ABOUT THIS TASK: Reproduce exactly the lines of the material beneath, from the line that contains "Does (.registerWrite port aGlbErr" to the line that contains "let g := s.segAt i", both included, and no other lines.

INPUT:
────────────────────────────────────────
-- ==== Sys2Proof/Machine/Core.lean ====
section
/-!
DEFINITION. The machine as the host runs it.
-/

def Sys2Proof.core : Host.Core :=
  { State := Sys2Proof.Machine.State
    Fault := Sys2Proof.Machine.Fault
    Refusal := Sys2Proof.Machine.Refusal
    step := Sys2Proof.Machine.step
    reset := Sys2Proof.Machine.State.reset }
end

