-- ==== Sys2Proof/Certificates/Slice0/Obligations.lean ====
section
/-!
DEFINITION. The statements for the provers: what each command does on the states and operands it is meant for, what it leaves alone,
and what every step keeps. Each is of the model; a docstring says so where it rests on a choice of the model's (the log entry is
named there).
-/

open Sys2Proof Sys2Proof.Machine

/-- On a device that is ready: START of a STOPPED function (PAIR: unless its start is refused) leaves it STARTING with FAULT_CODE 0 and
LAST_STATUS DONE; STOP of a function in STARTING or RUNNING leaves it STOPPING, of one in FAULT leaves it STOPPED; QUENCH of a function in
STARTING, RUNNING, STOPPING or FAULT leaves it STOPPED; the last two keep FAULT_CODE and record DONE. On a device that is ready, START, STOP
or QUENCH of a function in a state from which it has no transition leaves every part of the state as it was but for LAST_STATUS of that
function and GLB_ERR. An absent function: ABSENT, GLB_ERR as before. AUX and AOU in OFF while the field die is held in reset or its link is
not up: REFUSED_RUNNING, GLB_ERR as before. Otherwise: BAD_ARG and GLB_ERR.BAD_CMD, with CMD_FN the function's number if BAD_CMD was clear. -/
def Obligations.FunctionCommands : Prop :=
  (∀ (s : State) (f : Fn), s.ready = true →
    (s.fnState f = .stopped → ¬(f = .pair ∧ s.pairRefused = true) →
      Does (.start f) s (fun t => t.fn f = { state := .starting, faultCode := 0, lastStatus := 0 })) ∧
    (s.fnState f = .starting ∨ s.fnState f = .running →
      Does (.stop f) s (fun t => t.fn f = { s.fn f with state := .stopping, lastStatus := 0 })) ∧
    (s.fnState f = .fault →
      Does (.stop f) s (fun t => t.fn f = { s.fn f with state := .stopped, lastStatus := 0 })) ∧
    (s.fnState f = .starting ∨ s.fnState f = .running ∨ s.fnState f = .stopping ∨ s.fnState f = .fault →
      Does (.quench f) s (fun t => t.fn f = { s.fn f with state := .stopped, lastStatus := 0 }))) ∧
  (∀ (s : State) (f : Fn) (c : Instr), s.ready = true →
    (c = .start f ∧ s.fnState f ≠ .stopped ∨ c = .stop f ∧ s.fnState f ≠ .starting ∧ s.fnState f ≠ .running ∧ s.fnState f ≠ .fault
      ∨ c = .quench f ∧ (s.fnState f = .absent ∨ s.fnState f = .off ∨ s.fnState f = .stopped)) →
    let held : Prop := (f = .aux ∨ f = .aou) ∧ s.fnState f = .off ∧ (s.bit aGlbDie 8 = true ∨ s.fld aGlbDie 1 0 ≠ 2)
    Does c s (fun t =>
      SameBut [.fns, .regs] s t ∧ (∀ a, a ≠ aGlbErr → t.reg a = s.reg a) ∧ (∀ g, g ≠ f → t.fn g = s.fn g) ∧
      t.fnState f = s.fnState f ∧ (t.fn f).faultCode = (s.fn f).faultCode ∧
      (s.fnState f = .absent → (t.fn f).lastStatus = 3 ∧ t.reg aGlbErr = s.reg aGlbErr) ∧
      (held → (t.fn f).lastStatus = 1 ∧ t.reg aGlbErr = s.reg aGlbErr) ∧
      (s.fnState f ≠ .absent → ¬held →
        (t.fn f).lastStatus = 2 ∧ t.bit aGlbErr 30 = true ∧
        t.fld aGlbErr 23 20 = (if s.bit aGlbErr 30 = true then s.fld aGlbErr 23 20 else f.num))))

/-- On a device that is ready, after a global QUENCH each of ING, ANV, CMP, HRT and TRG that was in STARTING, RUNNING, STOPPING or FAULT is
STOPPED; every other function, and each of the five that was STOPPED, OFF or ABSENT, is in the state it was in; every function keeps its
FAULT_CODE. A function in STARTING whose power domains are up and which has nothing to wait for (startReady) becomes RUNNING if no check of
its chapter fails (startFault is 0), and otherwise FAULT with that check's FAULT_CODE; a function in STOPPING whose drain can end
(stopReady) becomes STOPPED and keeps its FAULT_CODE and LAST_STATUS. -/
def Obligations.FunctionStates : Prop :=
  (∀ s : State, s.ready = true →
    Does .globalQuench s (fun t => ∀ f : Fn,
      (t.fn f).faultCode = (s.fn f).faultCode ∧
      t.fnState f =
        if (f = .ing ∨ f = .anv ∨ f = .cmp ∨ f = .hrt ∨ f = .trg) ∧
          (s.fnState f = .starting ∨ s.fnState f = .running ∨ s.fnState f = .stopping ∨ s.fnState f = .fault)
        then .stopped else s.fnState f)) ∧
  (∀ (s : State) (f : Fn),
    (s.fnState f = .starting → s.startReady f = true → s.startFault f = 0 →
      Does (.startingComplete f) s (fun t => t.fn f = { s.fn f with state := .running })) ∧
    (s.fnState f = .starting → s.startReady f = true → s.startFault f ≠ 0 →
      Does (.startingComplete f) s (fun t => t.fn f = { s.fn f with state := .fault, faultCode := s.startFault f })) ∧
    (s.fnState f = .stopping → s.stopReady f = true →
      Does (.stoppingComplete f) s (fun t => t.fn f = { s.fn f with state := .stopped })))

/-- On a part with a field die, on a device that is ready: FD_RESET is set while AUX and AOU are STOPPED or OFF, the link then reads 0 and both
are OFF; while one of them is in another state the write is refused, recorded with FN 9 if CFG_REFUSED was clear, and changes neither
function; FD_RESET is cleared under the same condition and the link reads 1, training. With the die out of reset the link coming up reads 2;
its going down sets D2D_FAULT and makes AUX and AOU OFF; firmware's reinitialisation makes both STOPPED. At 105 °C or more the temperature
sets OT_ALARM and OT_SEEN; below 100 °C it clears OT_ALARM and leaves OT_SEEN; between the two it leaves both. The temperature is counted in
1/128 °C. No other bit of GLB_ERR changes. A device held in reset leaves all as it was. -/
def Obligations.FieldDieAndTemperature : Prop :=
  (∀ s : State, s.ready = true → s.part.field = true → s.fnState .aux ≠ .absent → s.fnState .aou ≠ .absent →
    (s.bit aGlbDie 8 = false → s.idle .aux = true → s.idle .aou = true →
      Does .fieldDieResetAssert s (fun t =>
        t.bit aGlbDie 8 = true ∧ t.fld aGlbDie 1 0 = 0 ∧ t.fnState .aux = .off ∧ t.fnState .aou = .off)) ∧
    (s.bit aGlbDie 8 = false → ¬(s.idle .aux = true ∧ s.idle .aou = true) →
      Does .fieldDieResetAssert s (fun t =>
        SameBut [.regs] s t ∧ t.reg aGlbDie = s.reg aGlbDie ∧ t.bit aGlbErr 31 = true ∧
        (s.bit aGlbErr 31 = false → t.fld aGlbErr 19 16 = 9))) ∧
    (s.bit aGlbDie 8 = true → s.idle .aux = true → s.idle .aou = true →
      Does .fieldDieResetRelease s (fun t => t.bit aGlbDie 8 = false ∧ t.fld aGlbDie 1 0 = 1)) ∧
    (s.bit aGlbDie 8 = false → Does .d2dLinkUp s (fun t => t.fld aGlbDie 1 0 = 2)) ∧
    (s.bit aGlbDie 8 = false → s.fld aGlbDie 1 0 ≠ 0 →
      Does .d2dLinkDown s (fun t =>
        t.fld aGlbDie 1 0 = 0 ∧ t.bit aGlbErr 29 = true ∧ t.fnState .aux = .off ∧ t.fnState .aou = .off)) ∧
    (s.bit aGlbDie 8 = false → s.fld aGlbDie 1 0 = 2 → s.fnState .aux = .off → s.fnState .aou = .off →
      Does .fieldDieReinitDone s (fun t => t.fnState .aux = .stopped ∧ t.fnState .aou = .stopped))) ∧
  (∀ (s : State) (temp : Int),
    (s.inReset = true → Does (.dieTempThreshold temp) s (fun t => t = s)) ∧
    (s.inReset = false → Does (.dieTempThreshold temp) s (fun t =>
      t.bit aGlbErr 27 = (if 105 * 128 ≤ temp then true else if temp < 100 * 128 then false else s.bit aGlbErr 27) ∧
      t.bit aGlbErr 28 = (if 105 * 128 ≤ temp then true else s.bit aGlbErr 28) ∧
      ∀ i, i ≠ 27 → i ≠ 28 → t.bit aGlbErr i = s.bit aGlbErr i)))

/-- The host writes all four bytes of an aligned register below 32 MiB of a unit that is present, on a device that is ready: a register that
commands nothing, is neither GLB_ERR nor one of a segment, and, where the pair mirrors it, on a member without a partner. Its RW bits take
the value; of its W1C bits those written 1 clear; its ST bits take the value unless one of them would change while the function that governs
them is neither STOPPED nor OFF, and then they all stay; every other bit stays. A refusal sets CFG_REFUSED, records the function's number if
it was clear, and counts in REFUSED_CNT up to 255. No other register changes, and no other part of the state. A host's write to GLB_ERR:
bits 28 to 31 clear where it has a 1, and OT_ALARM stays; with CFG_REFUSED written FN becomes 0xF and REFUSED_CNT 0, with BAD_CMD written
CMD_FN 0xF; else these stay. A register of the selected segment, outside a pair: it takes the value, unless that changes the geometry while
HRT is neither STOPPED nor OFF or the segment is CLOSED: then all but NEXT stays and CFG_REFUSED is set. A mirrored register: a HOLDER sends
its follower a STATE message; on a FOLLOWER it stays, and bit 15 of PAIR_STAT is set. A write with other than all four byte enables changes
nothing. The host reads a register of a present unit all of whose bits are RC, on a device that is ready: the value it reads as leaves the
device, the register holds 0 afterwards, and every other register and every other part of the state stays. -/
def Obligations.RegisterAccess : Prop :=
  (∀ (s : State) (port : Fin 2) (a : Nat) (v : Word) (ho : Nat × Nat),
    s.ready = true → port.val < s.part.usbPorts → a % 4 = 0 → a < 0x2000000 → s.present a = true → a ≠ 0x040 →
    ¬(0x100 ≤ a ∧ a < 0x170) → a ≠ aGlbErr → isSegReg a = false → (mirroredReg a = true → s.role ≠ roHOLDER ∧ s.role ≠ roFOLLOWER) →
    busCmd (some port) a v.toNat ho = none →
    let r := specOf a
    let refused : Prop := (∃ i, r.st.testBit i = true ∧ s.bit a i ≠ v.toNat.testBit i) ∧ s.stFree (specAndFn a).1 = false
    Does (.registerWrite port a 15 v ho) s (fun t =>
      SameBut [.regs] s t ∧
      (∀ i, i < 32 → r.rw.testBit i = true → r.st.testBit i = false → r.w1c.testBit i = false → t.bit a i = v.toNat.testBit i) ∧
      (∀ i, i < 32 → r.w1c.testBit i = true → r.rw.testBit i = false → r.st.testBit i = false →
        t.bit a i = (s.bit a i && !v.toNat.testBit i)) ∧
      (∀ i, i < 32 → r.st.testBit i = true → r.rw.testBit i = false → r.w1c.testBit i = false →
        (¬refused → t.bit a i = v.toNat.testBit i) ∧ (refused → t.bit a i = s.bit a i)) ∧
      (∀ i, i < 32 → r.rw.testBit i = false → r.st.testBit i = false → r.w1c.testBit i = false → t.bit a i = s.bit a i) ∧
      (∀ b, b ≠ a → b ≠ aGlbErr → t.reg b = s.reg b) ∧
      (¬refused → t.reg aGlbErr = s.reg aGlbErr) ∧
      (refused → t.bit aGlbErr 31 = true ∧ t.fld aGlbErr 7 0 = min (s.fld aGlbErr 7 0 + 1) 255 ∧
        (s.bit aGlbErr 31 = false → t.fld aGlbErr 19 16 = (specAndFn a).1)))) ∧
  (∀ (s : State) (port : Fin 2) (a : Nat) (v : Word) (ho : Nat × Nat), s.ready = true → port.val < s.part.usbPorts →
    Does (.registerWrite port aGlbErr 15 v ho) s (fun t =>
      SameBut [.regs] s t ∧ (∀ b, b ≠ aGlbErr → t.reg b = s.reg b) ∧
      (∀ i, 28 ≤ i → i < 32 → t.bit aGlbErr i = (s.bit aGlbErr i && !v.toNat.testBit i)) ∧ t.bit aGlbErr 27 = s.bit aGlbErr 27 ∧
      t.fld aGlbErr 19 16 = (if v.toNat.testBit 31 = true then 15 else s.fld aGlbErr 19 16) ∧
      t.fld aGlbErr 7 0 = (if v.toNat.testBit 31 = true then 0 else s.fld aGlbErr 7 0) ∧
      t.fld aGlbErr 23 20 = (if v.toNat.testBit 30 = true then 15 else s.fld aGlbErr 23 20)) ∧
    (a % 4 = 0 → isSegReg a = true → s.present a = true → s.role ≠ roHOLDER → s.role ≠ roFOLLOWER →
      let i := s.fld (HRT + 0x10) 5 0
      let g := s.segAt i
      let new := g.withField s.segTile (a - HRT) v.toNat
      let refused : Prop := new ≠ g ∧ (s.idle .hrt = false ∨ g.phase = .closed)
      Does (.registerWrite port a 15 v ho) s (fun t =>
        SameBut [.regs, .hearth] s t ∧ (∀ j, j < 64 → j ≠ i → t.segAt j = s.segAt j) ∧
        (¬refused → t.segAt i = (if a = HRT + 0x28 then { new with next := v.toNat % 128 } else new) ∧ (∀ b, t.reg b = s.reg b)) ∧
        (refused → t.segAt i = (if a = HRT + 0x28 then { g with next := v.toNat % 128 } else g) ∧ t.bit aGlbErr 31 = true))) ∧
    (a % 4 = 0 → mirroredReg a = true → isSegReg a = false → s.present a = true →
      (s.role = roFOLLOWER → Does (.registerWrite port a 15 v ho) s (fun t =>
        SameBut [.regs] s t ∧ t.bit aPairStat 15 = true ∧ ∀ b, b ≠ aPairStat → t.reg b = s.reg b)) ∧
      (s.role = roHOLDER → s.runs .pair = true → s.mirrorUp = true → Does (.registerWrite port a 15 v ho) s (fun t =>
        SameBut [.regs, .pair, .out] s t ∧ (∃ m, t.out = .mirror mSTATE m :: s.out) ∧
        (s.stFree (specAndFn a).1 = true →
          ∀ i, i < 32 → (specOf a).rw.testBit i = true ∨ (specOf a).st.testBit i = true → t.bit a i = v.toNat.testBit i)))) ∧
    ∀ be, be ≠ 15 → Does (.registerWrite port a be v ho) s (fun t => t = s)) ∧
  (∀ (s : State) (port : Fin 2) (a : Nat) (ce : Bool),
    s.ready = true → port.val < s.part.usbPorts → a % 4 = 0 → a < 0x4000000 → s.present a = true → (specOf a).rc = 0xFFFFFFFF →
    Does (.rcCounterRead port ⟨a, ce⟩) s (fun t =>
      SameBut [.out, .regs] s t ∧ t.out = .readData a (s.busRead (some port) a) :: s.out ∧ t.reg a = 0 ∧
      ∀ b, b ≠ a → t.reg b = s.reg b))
────────────────────────────────────────
WRITTEN RESPONSE:
    Does (.registerWrite port aGlbErr 15 v ho) s (fun t =>
      SameBut [.regs] s t ∧ (∀ b, b ≠ aGlbErr → t.reg b = s.reg b) ∧
      (∀ i, 28 ≤ i → i < 32 → t.bit aGlbErr i = (s.bit aGlbErr i && !v.toNat.testBit i)) ∧ t.bit aGlbErr 27 = s.bit aGlbErr 27 ∧
      t.fld aGlbErr 19 16 = (if v.toNat.testBit 31 = true then 15 else s.fld aGlbErr 19 16) ∧
      t.fld aGlbErr 7 0 = (if v.toNat.testBit 31 = true then 0 else s.fld aGlbErr 7 0) ∧
      t.fld aGlbErr 23 20 = (if v.toNat.testBit 30 = true then 15 else s.fld aGlbErr 23 20)) ∧
    (a % 4 = 0 → isSegReg a = true → s.present a = true → s.role ≠ roHOLDER → s.role ≠ roFOLLOWER →
      let i := s.fld (HRT + 0x10) 5 0
      let g := s.segAt i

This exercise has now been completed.